→ **YOUR TASK**: Going through the material below, please gather all lines with the word "configOk" in them.

→ **AVAILABLE RECORDS**:
++++++++

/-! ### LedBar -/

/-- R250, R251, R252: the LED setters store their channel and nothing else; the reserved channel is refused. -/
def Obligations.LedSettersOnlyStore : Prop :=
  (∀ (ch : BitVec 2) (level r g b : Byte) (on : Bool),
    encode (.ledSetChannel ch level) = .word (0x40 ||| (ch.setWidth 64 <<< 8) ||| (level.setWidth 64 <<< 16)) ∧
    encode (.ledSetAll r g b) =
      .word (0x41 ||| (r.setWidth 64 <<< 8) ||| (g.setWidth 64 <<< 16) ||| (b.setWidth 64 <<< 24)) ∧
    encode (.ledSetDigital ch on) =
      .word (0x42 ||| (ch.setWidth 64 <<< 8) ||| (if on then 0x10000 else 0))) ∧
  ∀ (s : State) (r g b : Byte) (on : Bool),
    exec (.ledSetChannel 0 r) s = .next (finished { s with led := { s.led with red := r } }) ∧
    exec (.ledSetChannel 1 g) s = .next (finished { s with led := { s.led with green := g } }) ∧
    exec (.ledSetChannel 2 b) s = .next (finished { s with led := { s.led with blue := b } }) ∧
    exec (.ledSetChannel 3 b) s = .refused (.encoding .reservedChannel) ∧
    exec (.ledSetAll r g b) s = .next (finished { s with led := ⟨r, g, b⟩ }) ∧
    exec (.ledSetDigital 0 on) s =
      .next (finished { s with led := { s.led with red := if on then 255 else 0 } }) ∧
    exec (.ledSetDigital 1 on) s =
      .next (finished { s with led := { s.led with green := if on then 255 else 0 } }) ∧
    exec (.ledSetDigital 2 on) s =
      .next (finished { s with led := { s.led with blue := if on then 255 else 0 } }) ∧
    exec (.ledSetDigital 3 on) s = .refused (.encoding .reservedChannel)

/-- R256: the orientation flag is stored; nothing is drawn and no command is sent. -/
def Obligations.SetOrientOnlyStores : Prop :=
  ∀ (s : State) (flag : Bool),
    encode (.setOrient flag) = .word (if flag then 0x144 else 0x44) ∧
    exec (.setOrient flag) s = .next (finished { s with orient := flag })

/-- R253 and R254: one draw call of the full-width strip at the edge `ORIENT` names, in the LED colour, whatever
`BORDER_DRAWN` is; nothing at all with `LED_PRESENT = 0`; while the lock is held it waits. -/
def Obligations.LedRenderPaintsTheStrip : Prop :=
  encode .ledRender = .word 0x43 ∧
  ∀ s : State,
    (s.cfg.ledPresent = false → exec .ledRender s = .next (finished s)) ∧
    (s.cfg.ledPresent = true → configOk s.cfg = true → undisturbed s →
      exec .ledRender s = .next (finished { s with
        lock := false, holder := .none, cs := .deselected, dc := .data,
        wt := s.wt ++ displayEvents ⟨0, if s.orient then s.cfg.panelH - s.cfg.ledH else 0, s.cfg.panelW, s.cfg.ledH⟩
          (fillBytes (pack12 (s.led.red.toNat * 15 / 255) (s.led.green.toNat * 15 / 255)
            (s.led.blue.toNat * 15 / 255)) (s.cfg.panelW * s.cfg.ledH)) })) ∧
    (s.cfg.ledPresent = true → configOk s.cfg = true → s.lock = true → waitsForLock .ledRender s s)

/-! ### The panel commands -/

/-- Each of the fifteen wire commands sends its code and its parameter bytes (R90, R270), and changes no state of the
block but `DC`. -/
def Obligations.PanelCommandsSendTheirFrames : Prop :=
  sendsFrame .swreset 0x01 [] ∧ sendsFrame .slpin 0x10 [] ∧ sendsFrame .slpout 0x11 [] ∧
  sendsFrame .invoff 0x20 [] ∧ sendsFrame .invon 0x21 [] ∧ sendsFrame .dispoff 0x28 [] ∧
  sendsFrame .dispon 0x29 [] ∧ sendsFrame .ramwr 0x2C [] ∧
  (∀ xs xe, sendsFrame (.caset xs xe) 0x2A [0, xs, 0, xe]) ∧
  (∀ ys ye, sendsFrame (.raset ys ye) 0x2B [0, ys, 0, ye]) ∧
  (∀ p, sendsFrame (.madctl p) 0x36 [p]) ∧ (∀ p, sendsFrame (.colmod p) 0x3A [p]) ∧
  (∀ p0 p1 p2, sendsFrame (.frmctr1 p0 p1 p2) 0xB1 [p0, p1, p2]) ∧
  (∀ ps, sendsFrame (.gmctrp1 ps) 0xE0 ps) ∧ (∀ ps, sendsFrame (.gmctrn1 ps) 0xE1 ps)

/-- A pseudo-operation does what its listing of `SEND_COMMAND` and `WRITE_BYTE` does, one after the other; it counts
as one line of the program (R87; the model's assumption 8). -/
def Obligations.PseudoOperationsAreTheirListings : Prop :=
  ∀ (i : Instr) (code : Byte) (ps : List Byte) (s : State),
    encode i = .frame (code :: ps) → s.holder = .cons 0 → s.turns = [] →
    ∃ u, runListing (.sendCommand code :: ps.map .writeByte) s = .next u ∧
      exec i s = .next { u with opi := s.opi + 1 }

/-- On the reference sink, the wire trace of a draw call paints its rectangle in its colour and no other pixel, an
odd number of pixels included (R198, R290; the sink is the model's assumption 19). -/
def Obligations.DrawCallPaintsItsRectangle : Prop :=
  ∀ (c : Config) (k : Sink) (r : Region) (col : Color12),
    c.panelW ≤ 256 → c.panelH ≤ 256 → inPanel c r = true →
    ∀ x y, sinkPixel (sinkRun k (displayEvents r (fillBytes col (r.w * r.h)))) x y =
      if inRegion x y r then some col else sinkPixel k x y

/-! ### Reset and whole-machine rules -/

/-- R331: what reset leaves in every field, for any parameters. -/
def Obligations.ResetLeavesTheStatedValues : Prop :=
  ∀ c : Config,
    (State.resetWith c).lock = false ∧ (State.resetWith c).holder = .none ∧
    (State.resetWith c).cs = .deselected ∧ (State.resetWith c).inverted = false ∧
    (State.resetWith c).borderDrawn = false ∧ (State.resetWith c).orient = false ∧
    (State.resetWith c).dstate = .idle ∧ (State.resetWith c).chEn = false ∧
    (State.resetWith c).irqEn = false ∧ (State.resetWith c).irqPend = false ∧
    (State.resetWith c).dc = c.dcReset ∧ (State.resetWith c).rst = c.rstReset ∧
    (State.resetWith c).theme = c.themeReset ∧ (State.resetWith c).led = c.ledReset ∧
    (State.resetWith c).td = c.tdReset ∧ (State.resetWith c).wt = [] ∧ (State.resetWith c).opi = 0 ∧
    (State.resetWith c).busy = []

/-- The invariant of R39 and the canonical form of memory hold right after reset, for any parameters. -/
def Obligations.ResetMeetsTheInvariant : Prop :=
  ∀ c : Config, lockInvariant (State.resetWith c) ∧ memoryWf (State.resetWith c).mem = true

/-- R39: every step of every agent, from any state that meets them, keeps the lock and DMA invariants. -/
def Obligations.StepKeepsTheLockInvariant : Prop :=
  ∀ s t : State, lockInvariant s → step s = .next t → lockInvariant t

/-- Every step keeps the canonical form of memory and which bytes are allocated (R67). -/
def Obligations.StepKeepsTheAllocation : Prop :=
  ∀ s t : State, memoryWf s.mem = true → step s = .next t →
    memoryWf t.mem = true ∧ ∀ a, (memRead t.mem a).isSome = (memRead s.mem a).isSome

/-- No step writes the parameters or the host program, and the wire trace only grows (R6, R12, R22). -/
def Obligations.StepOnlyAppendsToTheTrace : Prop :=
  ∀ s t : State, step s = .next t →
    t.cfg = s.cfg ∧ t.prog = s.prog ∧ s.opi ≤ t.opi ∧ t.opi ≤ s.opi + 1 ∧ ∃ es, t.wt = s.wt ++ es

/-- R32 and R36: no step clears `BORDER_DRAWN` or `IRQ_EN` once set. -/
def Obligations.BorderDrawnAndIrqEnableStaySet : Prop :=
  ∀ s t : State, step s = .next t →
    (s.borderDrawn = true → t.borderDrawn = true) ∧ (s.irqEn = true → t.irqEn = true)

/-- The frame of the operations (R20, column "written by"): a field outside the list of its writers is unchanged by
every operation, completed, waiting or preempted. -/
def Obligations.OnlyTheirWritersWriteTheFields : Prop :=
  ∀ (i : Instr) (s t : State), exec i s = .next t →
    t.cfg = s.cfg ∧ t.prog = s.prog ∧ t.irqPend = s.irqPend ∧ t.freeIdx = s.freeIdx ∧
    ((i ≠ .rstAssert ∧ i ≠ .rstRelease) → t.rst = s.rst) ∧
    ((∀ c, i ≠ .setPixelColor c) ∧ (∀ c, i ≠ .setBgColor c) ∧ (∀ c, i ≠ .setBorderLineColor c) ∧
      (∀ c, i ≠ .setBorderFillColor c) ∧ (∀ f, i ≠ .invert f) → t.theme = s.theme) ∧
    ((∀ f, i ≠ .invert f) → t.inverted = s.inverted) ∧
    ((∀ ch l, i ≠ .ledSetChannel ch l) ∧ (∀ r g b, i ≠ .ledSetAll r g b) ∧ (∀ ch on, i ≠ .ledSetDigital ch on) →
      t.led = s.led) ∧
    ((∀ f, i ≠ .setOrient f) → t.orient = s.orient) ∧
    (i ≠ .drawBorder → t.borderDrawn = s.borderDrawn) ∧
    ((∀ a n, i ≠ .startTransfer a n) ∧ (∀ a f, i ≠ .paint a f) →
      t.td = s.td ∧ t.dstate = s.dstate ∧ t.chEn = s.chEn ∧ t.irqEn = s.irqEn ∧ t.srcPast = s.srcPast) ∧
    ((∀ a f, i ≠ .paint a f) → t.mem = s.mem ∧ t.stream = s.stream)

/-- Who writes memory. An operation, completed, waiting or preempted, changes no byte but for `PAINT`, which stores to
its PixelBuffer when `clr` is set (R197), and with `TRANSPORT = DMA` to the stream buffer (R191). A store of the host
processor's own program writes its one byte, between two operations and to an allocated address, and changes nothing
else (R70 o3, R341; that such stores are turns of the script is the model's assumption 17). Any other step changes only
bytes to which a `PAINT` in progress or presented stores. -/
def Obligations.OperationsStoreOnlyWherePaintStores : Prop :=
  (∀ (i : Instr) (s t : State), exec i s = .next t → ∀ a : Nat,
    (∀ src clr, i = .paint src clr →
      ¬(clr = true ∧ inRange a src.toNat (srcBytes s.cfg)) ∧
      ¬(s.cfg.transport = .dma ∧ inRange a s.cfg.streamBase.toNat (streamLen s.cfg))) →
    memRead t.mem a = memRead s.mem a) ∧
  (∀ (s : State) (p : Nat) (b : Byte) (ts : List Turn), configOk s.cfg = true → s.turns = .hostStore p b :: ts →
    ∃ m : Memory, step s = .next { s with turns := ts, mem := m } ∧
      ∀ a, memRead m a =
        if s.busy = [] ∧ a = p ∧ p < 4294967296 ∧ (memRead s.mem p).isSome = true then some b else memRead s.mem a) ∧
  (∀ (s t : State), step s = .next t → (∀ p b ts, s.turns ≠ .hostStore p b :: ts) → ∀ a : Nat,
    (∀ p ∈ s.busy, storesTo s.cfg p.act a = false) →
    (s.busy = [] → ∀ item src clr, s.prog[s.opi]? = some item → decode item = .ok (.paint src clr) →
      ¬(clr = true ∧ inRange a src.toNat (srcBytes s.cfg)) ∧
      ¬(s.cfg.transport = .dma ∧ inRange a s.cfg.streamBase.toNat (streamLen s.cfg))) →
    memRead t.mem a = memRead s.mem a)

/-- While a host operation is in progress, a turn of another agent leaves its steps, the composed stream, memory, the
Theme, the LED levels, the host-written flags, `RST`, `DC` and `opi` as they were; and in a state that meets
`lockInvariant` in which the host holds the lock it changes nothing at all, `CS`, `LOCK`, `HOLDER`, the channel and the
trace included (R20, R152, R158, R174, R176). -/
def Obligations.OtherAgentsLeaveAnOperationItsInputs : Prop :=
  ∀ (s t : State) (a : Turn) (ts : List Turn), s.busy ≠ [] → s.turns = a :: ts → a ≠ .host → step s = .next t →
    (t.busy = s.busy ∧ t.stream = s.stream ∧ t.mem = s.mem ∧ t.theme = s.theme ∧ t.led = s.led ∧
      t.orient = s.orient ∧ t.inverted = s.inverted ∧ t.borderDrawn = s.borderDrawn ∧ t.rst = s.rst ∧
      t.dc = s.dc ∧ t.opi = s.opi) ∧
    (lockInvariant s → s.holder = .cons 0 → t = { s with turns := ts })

++++++++

→ **THE COMPLETED TASK**:
    (s.cfg.ledPresent = true → configOk s.cfg = true → undisturbed s →
    (s.cfg.ledPresent = true → configOk s.cfg = true → s.lock = true → waitsForLock .ledRender s s)
  (∀ (s : State) (p : Nat) (b : Byte) (ts : List Turn), configOk s.cfg = true → s.turns = .hostStore p b :: ts →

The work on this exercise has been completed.